## What is required
Work out how many lines in the entries below include the word "finalize", and give only that figure.

Data excerpts:
++++

-- ==== Sys2Proof/Certificates/Slice0/Obligations.lean ====
section
/-! DEFINITION. The statements about the merkle_damgaard_engine, each from the numbered rules of its spec. -/

section
open Sys2Proof Sys2Proof.Machine

/-! ## Encoding -/

/-- 95_test_vectors.md §2.1: these words decode as the spec lists them. The names of the reasons are the model's
(notes/assumptions/12.md). -/
def Obligations.DecodeReadsTheListedWords : Prop :=
  decode 0x1000000000000000 = .command .initMd4 ∧
  decode 0x1006000000000000 = .command .initSha512 ∧
  decode 0x2003000000636261 = .command (.updateB0B1B2 0x636261) ∧
  decode 0x20000000deadbeef = .command (.update 0xdeadbeef) ∧
  decode 0x3000000000000000 = .command .finalize ∧
  decode 0x403f000000000000 = .command (.rdigIdx 63) ∧
  decode 0x5000000000000000 = .command .rstat ∧
  decode 0x1007000000000000 = .illegal .argOutOfRange ∧
  decode 0x1100000000000000 = .illegal .reservedField ∧
  decode 0x1000000100000000 = .illegal .reservedField ∧
  decode 0x1000000000000001 = .illegal .dataNotZero ∧
  decode 0x2005000000000000 = .illegal .argOutOfRange ∧
  decode 0x4040000000000000 = .illegal .argOutOfRange ∧
  decode 0x0000000000000000 = .illegal .reservedOpcode ∧
  decode 0x6000000000000000 = .illegal .reservedOpcode

/-- 30_encoding.md §1 and §2: the decoder reads back every command from its word, every operand at every value. -/
def Obligations.DecodeOfEncodeIsTheCommand : Prop :=
  ∀ i : Instr, i.WellFormed → decode (encode i) = .command i

/-- 30_encoding.md §2 and §3: a word that decodes is the word of one well-formed command, so no two words mean the same command. -/
def Obligations.EncodeOfDecodeIsTheWord : Prop :=
  ∀ (w : Word64) (i : Instr), decode w = .command i → i.WellFormed ∧ encode i = w

/-- R70: "the decoder can be written from the table alone". A word that decodes lies in its row of spec/opcode_table.json, and
a word that lies in a row decodes to a command of that row. -/
def Obligations.DecodeAgreesWithTheOpcodeTable : Prop :=
  (∀ (w : Word64) (i : Instr), decode w = .command i → w &&& (tableRow i).2 = (tableRow i).1) ∧
  (∀ (w : Word64) (i : Instr), w &&& (tableRow i).2 = (tableRow i).1 →
    ∃ j, decode w = .command j ∧ tableRow j = tableRow i)

/-- R66, and with it R63 and R69: what every one of the 2^64 words decodes to, from its fields as numbers. -/
def Obligations.DecodeFollowsTheFieldRules : Prop :=
  ∀ w : Word64,
    let opc := fieldAt w.toNat 60 4
    let rsv1 := fieldAt w.toNat 56 4
    let arg := fieldAt w.toNat 48 8
    let rsv2 := fieldAt w.toNat 32 16
    let data := fieldAt w.toNat 0 32
    let d := BitVec.ofNat 32 data
    if rsv1 ≠ 0 ∨ rsv2 ≠ 0 then ∃ why, decode w = .illegal why
    else if opc = 1 ∧ arg ≤ 6 ∧ data = 0 then
      ∃ alg : Alg, alg.code.toNat = arg ∧ decode w = .command (initCommand alg)
    else if opc = 2 ∧ arg ≤ 4 then
      ∃ i, [Instr.update d, .updateB0 d, .updateB0B1 d, .updateB0B1B2 d, .updateB0B1B2B3 d][arg]? = some i ∧
        decode w = .command i
    else if opc = 3 ∧ arg = 0 ∧ data = 0 then decode w = .command .finalize
    else if opc = 4 ∧ arg ≤ 63 ∧ data = 0 then decode w = .command (.rdigIdx (BitVec.ofNat 8 arg))
    else if opc = 5 ∧ arg = 0 ∧ data = 0 then decode w = .command .rstat
    else ∃ why, decode w = .illegal why

/-- R70: how many of the 2^64 words are legal commands. -/
def Obligations.LegalCommandWordCount : Prop :=
  Nat.card { w : Word64 // ∃ i, decode w = .command i } = 7 + 5 * 2 ^ 32 + 1 + 64 + 1

/-! ## The step -/

/-- R80: when the host issues the word of a command, the step is the command's meaning on the state with that move taken.
The list of moves is the model's (notes/assumptions/4.md). -/
def Obligations.StepRunsTheDecodedCommand : Prop :=
  (∀ (s : State) (w : Word64) (rest : List HostMove) (i : Instr), s.host = .command w :: rest →
    decode w = .command i → step s = exec i { s with host := rest }) ∧
  (∀ (s : State) (w : Word64) (i : Instr), decode w = .command i →
    step (s.withFetchWord 64 w.toNat) = exec i s)

/-- R251 with R254: an illegal word is an IllegalCommand in every phase, before any phase check, and writes only the two error
fields. -/
def Obligations.IllegalWordRaisesIllegalCommand : Prop :=
  ∀ (s : State) (w : Word64) (rest : List HostMove), s.host = .command w :: rest → (∀ i, decode w ≠ .command i) →
    step s = .next { s with
      host := rest, lastErr := .illegalCommand, errSticky := true,
      responses := s.responses ++ [⟨.illegalCommand, 0⟩] }

/-- R280 to R282: the reset event, in every state, gives no response, and does not write BUF. It says nothing of H, which R280
leaves unspecified. That BUF keeps its bytes is the model's reading (notes/assumptions/8.md), and so is the parameter's place
(notes/assumptions/3.md). -/
def Obligations.ResetEventSetsTheResetValues : Prop :=
  ∀ (s : State) (rest : List HostMove), s.host = .reset :: rest →
    ∃ t, step s = .next t ∧ t.phase = .unconfigured ∧ t.alg = .md4 ∧ t.len = 0 ∧ t.fill = 0 ∧ t.lastErr = .ok ∧
      t.errSticky = false ∧ t.buf = s.buf ∧ t.responses = s.responses ∧ t.host = rest ∧
      t.padLimit128 = s.padLimit128

/-- R32: the reset values the spec gives, with the codes of PHASE and ALG, and STATUS = 0 right after reset (R90). The
default of PAD_LIMIT_128 is R9's; its place in the state is the model's (notes/assumptions/3.md). -/
def Obligations.ResetStateHasTheSpecValues : Prop :=
  State.reset.phase.code = 0 ∧ State.reset.alg.code = 0 ∧ State.reset.len = 0 ∧ State.reset.fill = 0 ∧
  State.reset.lastErr.code = 0 ∧ State.reset.errSticky = false ∧ State.reset.padLimit128.value = 112 ∧
  statusWord State.reset = 0

/-- R291: no command stops the machine: every step of every state answers a next state. The idle step is the model's
(notes/assumptions/4.md). -/
def Obligations.EveryStepAnswersANextState : Prop :=
  ∀ s : State, ∃ t, step s = .next t

/-! ## INIT -/

/-- R81: INIT completes in every state, whatever the phase, and writes exactly these fields; BUF is not written. -/
def Obligations.InitPutsTheEngineInFresh : Prop :=
  ∀ s : State,
    exec .initMd4 s = .next { s with
      alg := .md4, h := initialHash .md4, len := 0, fill := 0, phase := .fresh, lastErr := .ok, errSticky := false,
      responses := s.responses ++ [⟨.ok, 0⟩] } ∧
    exec .initMd5 s = .next { s with
      alg := .md5, h := initialHash .md5, len := 0, fill := 0, phase := .fresh, lastErr := .ok, errSticky := false,
      responses := s.responses ++ [⟨.ok, 0⟩] } ∧
    exec .initSha1 s = .next { s with
      alg := .sha1, h := initialHash .sha1, len := 0, fill := 0, phase := .fresh, lastErr := .ok, errSticky := false,
      responses := s.responses ++ [⟨.ok, 0⟩] } ∧
    exec .initSha224 s = .next { s with
      alg := .sha224, h := initialHash .sha224, len := 0, fill := 0, phase := .fresh, lastErr := .ok, errSticky := false,
      responses := s.responses ++ [⟨.ok, 0⟩] } ∧
    exec .initSha256 s = .next { s with
      alg := .sha256, h := initialHash .sha256, len := 0, fill := 0, phase := .fresh, lastErr := .ok, errSticky := false,
      responses := s.responses ++ [⟨.ok, 0⟩] } ∧
    exec .initSha384 s = .next { s with
      alg := .sha384, h := initialHash .sha384, len := 0, fill := 0, phase := .fresh, lastErr := .ok, errSticky := false,
      responses := s.responses ++ [⟨.ok, 0⟩] } ∧
    exec .initSha512 s = .next { s with
      alg := .sha512, h := initialHash .sha512, len := 0, fill := 0, phase := .fresh, lastErr := .ok, errSticky := false,
      responses := s.responses ++ [⟨.ok, 0⟩] }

++++

## Answer to the exercise
2